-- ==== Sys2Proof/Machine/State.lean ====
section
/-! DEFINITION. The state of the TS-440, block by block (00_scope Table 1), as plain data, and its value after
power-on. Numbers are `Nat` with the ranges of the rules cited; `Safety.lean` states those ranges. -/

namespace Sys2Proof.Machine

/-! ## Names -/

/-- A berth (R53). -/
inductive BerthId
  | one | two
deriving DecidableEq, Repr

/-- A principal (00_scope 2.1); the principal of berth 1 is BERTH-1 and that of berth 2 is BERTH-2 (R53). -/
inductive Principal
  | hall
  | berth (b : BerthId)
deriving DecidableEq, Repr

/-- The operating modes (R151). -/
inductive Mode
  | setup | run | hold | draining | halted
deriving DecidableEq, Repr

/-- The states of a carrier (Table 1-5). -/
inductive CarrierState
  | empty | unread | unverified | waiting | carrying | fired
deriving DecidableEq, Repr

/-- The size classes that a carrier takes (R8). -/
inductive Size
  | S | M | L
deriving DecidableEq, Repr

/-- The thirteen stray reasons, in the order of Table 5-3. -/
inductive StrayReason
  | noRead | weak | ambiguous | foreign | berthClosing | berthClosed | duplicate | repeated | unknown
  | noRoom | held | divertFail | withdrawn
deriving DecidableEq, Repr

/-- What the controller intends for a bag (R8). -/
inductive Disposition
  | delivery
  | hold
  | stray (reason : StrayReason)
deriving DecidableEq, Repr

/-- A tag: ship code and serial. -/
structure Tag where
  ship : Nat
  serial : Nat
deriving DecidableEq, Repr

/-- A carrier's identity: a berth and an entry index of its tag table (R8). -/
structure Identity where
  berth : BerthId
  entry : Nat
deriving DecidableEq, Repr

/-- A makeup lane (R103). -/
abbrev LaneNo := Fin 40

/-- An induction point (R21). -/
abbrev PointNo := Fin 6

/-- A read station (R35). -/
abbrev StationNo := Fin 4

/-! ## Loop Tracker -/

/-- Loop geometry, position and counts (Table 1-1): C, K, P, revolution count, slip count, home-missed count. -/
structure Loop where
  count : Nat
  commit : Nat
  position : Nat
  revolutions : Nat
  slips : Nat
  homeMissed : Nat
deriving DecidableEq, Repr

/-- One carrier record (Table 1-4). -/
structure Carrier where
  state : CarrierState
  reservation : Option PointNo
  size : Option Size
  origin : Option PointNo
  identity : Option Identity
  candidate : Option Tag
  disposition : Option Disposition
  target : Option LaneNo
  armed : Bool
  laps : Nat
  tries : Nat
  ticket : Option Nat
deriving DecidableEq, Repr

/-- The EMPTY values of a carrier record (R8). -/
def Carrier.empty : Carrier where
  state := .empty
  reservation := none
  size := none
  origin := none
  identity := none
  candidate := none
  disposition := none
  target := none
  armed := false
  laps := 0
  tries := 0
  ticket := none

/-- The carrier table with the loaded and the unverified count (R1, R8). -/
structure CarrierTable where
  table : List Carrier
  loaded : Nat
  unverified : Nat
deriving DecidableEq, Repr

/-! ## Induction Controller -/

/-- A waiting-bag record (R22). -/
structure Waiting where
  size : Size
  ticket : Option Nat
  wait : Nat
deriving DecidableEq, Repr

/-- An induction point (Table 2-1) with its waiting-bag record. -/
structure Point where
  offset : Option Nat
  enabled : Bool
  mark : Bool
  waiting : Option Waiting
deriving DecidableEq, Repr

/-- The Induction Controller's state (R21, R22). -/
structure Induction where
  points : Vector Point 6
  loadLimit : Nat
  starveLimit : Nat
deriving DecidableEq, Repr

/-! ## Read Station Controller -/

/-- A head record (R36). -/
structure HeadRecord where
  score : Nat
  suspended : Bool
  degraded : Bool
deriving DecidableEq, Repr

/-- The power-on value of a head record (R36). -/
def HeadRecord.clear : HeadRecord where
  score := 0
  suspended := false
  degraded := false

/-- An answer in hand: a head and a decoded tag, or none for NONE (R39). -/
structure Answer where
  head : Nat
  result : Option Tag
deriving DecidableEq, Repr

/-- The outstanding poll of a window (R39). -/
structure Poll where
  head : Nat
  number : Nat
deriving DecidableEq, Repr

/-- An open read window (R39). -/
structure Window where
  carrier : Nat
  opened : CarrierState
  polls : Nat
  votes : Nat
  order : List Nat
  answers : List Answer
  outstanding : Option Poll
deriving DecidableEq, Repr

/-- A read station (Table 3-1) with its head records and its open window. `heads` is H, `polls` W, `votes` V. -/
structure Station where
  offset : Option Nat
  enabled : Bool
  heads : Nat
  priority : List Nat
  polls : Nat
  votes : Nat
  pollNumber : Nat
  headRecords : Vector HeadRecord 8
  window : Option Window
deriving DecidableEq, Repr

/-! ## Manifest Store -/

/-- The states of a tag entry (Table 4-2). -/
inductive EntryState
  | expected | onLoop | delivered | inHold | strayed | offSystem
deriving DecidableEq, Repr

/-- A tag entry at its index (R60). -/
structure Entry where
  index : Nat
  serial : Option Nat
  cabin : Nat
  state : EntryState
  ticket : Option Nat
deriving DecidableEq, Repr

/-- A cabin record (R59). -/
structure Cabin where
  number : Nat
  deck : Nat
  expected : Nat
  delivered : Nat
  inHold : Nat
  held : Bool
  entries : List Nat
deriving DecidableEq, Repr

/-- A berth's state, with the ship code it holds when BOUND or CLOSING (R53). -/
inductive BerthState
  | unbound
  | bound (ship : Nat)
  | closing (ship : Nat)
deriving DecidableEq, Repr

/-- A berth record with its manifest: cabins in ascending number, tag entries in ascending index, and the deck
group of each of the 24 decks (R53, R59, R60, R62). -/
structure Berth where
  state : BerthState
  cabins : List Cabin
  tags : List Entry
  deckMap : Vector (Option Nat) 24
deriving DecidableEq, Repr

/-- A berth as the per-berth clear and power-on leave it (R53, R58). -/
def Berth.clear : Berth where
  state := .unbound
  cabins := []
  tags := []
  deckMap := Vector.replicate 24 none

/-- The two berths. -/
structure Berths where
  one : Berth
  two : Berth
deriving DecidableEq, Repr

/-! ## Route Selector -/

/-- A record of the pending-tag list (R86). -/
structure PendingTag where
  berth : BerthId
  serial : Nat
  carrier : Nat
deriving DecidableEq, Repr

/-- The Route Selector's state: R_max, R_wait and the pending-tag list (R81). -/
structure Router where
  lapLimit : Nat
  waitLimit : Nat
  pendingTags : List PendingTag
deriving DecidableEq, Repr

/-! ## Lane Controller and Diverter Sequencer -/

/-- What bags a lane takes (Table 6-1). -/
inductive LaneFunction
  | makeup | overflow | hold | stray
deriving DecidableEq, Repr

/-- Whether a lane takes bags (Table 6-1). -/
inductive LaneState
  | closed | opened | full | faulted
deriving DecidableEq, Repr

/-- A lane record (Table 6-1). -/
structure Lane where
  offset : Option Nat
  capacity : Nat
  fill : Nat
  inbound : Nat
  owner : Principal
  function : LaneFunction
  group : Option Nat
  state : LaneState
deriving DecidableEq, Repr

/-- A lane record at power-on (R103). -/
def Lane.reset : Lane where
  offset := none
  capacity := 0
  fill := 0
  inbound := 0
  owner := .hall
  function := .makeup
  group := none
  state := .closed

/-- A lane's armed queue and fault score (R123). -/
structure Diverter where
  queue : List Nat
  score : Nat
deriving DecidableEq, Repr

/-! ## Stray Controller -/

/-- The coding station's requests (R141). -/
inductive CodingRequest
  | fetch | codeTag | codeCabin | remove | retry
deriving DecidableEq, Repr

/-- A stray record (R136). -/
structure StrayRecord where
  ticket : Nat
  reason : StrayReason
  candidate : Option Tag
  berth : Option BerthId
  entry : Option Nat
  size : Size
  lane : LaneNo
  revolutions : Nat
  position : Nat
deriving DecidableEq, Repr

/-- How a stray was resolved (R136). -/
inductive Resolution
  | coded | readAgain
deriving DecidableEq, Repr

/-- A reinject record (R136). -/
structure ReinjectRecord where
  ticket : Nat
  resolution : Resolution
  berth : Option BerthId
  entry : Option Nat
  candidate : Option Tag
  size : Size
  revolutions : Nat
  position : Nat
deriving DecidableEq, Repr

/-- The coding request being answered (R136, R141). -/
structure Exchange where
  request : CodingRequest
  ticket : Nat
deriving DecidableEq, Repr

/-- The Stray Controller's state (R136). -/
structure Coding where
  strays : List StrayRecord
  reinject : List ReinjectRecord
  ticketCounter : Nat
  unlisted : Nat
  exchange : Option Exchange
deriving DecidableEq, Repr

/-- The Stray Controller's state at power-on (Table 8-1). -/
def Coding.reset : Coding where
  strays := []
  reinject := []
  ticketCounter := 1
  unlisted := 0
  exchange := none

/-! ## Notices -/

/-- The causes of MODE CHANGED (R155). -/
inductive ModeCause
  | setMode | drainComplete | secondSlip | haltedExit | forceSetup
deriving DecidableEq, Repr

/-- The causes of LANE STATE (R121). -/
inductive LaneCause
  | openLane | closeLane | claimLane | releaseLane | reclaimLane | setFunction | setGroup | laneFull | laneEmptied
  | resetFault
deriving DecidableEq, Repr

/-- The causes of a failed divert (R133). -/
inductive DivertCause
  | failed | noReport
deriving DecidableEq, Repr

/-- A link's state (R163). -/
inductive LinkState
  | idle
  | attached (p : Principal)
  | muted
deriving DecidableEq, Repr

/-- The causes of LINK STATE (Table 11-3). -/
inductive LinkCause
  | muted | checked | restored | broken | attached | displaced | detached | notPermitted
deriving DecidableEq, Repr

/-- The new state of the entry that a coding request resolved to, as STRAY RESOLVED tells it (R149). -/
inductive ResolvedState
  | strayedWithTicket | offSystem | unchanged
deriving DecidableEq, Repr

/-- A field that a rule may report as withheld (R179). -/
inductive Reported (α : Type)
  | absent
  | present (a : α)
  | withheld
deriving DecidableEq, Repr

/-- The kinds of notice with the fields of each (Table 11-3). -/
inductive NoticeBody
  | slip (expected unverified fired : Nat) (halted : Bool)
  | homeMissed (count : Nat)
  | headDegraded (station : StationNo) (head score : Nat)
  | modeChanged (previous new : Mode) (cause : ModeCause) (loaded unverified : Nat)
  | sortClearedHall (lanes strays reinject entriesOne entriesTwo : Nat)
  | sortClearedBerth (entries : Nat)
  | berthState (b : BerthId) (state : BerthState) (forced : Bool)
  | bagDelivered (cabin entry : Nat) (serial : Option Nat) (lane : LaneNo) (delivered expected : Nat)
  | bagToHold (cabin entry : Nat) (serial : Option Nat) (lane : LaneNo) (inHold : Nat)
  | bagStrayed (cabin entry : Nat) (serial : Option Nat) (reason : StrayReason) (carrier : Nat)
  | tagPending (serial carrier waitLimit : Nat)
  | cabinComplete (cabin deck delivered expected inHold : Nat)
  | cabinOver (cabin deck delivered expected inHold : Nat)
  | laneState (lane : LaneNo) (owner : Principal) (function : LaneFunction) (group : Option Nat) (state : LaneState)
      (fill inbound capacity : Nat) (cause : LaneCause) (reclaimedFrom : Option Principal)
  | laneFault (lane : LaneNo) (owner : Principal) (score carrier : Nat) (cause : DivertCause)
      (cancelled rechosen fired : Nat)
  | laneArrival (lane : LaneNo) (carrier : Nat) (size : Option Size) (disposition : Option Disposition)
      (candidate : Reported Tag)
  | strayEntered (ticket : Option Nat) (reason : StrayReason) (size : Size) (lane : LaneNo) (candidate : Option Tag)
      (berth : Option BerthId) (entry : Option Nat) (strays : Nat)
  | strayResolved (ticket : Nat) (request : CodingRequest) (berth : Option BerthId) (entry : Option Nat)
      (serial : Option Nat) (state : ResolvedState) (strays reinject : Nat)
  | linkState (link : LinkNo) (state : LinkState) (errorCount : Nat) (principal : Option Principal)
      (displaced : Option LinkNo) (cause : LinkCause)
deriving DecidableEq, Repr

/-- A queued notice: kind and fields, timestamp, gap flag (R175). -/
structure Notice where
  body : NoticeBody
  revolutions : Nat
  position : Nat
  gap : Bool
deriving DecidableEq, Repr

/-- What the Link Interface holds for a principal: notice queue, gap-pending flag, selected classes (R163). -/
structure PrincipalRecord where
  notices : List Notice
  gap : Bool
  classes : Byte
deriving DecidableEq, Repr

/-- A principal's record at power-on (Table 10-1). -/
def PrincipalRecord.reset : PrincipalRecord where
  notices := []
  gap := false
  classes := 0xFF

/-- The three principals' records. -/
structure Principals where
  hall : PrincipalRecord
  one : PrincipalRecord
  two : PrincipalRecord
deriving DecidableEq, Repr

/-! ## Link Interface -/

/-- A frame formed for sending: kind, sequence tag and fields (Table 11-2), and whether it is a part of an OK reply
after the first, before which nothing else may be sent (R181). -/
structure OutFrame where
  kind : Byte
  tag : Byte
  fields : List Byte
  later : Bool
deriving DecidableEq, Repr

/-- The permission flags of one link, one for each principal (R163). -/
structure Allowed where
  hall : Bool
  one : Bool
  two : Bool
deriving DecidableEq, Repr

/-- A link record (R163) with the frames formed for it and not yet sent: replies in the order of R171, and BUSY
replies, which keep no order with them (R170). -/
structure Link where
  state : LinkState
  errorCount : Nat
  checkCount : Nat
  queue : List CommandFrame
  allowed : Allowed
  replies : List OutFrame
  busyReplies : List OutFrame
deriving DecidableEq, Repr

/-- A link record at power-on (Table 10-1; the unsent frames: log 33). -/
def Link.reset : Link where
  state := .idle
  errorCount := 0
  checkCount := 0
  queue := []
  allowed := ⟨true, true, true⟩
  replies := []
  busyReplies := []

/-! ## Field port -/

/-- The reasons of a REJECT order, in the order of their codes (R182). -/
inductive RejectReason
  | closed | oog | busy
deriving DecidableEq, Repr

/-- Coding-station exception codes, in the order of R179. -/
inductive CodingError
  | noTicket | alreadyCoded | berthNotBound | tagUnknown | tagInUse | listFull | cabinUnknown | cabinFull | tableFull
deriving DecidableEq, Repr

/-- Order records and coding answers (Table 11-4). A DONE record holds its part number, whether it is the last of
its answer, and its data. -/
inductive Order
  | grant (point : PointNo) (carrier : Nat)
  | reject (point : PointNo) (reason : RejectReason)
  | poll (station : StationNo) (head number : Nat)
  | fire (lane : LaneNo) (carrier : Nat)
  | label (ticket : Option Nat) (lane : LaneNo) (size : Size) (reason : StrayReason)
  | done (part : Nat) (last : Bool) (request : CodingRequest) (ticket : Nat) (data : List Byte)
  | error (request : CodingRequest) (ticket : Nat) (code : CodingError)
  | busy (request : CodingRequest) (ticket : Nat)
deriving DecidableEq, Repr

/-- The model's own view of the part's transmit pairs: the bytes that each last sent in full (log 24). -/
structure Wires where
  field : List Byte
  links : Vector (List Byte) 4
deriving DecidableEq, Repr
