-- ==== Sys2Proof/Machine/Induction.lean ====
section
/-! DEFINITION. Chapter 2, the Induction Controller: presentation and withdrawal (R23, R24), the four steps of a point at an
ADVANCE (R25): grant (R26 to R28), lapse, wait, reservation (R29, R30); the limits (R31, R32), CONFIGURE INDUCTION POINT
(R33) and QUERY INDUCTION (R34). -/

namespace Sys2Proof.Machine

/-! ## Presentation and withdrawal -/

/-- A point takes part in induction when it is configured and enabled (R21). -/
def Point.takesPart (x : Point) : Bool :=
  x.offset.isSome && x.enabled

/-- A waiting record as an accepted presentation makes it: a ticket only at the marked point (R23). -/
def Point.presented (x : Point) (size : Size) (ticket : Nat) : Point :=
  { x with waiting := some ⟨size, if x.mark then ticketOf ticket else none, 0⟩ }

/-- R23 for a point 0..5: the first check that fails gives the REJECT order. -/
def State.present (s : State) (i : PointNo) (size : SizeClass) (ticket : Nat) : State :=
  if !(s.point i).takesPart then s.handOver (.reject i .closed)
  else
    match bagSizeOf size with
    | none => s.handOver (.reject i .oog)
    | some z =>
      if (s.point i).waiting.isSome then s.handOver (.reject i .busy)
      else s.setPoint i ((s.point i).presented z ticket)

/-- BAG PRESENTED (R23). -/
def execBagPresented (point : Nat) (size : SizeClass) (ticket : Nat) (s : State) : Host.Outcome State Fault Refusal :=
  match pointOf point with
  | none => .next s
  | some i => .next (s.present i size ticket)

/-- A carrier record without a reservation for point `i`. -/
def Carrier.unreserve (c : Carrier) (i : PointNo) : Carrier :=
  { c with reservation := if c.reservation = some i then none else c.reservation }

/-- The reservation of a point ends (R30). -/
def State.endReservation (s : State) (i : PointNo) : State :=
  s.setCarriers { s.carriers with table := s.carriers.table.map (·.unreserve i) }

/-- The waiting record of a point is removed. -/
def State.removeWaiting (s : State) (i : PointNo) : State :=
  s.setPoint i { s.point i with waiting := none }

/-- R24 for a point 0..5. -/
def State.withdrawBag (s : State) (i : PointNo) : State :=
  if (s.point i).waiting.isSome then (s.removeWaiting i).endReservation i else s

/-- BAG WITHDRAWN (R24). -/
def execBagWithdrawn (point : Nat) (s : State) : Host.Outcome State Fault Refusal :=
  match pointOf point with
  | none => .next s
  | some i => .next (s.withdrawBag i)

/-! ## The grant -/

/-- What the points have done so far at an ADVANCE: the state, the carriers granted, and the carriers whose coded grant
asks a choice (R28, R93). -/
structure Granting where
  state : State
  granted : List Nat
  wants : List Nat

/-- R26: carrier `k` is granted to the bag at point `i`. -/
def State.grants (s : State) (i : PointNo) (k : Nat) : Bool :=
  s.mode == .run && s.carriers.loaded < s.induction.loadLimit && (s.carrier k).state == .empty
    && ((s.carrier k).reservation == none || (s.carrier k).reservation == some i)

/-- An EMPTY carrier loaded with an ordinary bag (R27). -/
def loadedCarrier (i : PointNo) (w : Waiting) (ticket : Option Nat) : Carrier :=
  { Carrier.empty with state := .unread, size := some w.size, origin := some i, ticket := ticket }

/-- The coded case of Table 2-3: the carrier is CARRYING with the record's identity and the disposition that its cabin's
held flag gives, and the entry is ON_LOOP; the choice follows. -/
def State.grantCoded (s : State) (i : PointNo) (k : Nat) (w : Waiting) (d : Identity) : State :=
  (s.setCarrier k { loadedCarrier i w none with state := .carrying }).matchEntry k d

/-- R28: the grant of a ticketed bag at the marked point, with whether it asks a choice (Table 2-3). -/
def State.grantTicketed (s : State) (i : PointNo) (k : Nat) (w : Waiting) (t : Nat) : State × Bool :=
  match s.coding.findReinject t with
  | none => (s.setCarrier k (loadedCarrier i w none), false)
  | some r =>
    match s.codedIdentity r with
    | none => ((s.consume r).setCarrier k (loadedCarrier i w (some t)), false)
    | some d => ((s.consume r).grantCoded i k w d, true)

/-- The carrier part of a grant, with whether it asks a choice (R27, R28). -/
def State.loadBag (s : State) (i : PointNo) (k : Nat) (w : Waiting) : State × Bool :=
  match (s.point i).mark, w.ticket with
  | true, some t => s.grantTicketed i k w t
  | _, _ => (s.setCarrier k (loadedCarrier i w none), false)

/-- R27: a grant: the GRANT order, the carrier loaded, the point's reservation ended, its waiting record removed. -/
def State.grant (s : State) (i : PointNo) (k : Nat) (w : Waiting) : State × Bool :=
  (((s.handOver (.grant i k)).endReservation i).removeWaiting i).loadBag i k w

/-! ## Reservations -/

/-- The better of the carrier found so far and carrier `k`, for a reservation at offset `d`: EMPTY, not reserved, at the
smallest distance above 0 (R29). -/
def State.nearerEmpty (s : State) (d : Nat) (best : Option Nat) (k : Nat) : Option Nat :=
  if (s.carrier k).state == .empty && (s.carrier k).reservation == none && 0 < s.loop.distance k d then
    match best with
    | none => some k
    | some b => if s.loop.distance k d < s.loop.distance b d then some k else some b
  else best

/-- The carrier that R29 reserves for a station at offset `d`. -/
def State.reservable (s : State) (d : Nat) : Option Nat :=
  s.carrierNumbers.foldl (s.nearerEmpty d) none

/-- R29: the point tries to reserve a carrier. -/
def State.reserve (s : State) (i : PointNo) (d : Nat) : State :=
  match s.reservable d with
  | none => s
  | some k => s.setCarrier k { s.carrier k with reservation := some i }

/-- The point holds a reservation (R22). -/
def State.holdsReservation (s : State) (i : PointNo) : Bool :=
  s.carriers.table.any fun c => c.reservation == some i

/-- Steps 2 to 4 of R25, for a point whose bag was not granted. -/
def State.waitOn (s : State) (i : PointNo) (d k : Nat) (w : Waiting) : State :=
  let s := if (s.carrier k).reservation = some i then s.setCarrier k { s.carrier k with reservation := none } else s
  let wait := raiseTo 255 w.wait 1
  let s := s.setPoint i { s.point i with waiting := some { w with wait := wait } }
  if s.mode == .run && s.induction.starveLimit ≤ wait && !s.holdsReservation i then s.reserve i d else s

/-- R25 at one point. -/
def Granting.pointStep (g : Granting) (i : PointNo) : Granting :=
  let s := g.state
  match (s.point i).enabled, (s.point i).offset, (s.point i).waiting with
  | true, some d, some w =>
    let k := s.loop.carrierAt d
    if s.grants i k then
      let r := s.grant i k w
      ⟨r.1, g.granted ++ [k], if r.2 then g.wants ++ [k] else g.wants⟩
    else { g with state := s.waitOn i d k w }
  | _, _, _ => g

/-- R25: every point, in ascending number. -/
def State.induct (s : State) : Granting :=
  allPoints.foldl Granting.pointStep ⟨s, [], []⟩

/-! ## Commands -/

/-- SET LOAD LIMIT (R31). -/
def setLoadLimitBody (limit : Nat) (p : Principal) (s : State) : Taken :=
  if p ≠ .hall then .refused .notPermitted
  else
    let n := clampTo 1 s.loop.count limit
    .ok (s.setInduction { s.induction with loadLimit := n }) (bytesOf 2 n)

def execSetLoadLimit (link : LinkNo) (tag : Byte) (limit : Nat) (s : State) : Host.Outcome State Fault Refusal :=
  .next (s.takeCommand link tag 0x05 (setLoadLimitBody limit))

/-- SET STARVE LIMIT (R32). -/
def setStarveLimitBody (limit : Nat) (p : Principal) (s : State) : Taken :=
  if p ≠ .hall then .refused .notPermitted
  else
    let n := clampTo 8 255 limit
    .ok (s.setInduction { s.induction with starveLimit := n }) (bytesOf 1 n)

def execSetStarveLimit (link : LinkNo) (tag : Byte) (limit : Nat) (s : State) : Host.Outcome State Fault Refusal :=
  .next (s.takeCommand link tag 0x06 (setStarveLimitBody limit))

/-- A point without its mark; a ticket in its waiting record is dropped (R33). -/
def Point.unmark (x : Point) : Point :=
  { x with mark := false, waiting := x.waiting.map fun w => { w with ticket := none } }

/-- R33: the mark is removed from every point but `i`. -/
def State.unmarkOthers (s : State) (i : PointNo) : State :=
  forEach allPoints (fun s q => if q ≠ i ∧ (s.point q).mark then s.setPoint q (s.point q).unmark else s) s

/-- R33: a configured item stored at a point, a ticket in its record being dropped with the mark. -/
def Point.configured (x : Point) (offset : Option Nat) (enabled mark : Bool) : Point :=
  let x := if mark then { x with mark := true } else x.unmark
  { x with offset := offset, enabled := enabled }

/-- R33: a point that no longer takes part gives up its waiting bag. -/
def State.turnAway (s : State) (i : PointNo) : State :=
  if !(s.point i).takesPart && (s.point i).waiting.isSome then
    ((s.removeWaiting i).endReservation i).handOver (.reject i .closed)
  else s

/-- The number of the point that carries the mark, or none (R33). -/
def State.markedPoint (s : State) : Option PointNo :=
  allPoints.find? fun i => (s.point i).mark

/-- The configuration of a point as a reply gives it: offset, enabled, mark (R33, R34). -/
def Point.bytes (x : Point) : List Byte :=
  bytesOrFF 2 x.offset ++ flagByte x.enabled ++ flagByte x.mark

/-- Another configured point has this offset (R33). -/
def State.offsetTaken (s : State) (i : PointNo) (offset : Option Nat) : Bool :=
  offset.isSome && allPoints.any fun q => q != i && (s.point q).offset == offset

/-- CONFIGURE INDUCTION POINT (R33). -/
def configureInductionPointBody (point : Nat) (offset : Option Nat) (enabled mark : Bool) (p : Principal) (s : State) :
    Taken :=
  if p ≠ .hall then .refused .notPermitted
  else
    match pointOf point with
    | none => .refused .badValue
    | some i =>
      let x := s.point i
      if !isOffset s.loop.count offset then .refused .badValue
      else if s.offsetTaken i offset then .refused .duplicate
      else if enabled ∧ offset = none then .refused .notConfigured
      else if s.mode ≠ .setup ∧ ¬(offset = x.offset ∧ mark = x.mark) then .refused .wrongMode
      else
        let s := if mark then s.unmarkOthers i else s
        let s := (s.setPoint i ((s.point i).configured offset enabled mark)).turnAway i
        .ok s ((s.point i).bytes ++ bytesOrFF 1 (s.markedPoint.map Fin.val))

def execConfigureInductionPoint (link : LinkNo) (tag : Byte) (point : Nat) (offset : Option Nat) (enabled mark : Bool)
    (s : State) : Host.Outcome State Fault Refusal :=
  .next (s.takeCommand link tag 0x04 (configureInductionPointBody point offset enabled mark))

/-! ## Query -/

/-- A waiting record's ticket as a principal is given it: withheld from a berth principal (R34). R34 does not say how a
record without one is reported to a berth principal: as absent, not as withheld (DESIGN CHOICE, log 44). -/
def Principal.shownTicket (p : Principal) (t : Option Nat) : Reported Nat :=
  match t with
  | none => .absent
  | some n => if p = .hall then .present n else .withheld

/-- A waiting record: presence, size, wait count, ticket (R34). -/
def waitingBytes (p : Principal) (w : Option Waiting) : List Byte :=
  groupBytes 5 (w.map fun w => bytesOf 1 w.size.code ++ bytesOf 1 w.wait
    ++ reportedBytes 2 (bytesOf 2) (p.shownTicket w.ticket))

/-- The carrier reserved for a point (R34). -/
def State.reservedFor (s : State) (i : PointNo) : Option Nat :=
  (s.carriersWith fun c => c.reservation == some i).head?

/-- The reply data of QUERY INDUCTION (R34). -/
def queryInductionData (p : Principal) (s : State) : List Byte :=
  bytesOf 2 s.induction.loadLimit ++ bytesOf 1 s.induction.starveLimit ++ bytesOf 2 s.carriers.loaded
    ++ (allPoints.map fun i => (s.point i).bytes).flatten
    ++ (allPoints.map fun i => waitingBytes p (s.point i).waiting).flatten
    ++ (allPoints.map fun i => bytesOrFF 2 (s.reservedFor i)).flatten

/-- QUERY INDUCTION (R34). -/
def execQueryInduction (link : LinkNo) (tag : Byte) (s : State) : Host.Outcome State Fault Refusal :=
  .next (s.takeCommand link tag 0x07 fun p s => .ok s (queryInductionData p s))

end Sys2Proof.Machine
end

━━━

Work required:
Write out, exactly and with nothing else, the lines of the listing above from its first line through the line with "abbrev PointNo := Fin 6".

Response below:
-- ==== Sys2Proof/Machine/State.lean ====
section
/-! DEFINITION. The state of the TS-440, block by block (00_scope Table 1), as plain data, and its value after
power-on. Numbers are `Nat` with the ranges of the rules cited; `Safety.lean` states those ranges. -/

namespace Sys2Proof.Machine

/-! ## Names -/

/-- A berth (R53). -/
inductive BerthId
  | one | two
deriving DecidableEq, Repr

/-- A principal (00_scope 2.1); the principal of berth 1 is BERTH-1 and that of berth 2 is BERTH-2 (R53). -/
inductive Principal
  | hall
  | berth (b : BerthId)
deriving DecidableEq, Repr

/-- The operating modes (R151). -/
inductive Mode
  | setup | run | hold | draining | halted
deriving DecidableEq, Repr

/-- The states of a carrier (Table 1-5). -/
inductive CarrierState
  | empty | unread | unverified | waiting | carrying | fired
deriving DecidableEq, Repr

/-- The size classes that a carrier takes (R8). -/
inductive Size
  | S | M | L
deriving DecidableEq, Repr

/-- The thirteen stray reasons, in the order of Table 5-3. -/
inductive StrayReason
  | noRead | weak | ambiguous | foreign | berthClosing | berthClosed | duplicate | repeated | unknown
  | noRoom | held | divertFail | withdrawn
deriving DecidableEq, Repr

/-- What the controller intends for a bag (R8). -/
inductive Disposition
  | delivery
  | hold
  | stray (reason : StrayReason)
deriving DecidableEq, Repr

/-- A tag: ship code and serial. -/
structure Tag where
  ship : Nat
  serial : Nat
deriving DecidableEq, Repr

/-- A carrier's identity: a berth and an entry index of its tag table (R8). -/
structure Identity where
  berth : BerthId
  entry : Nat
deriving DecidableEq, Repr

/-- A makeup lane (R103). -/
abbrev LaneNo := Fin 40

/-- An induction point (R21). -/
abbrev PointNo := Fin 6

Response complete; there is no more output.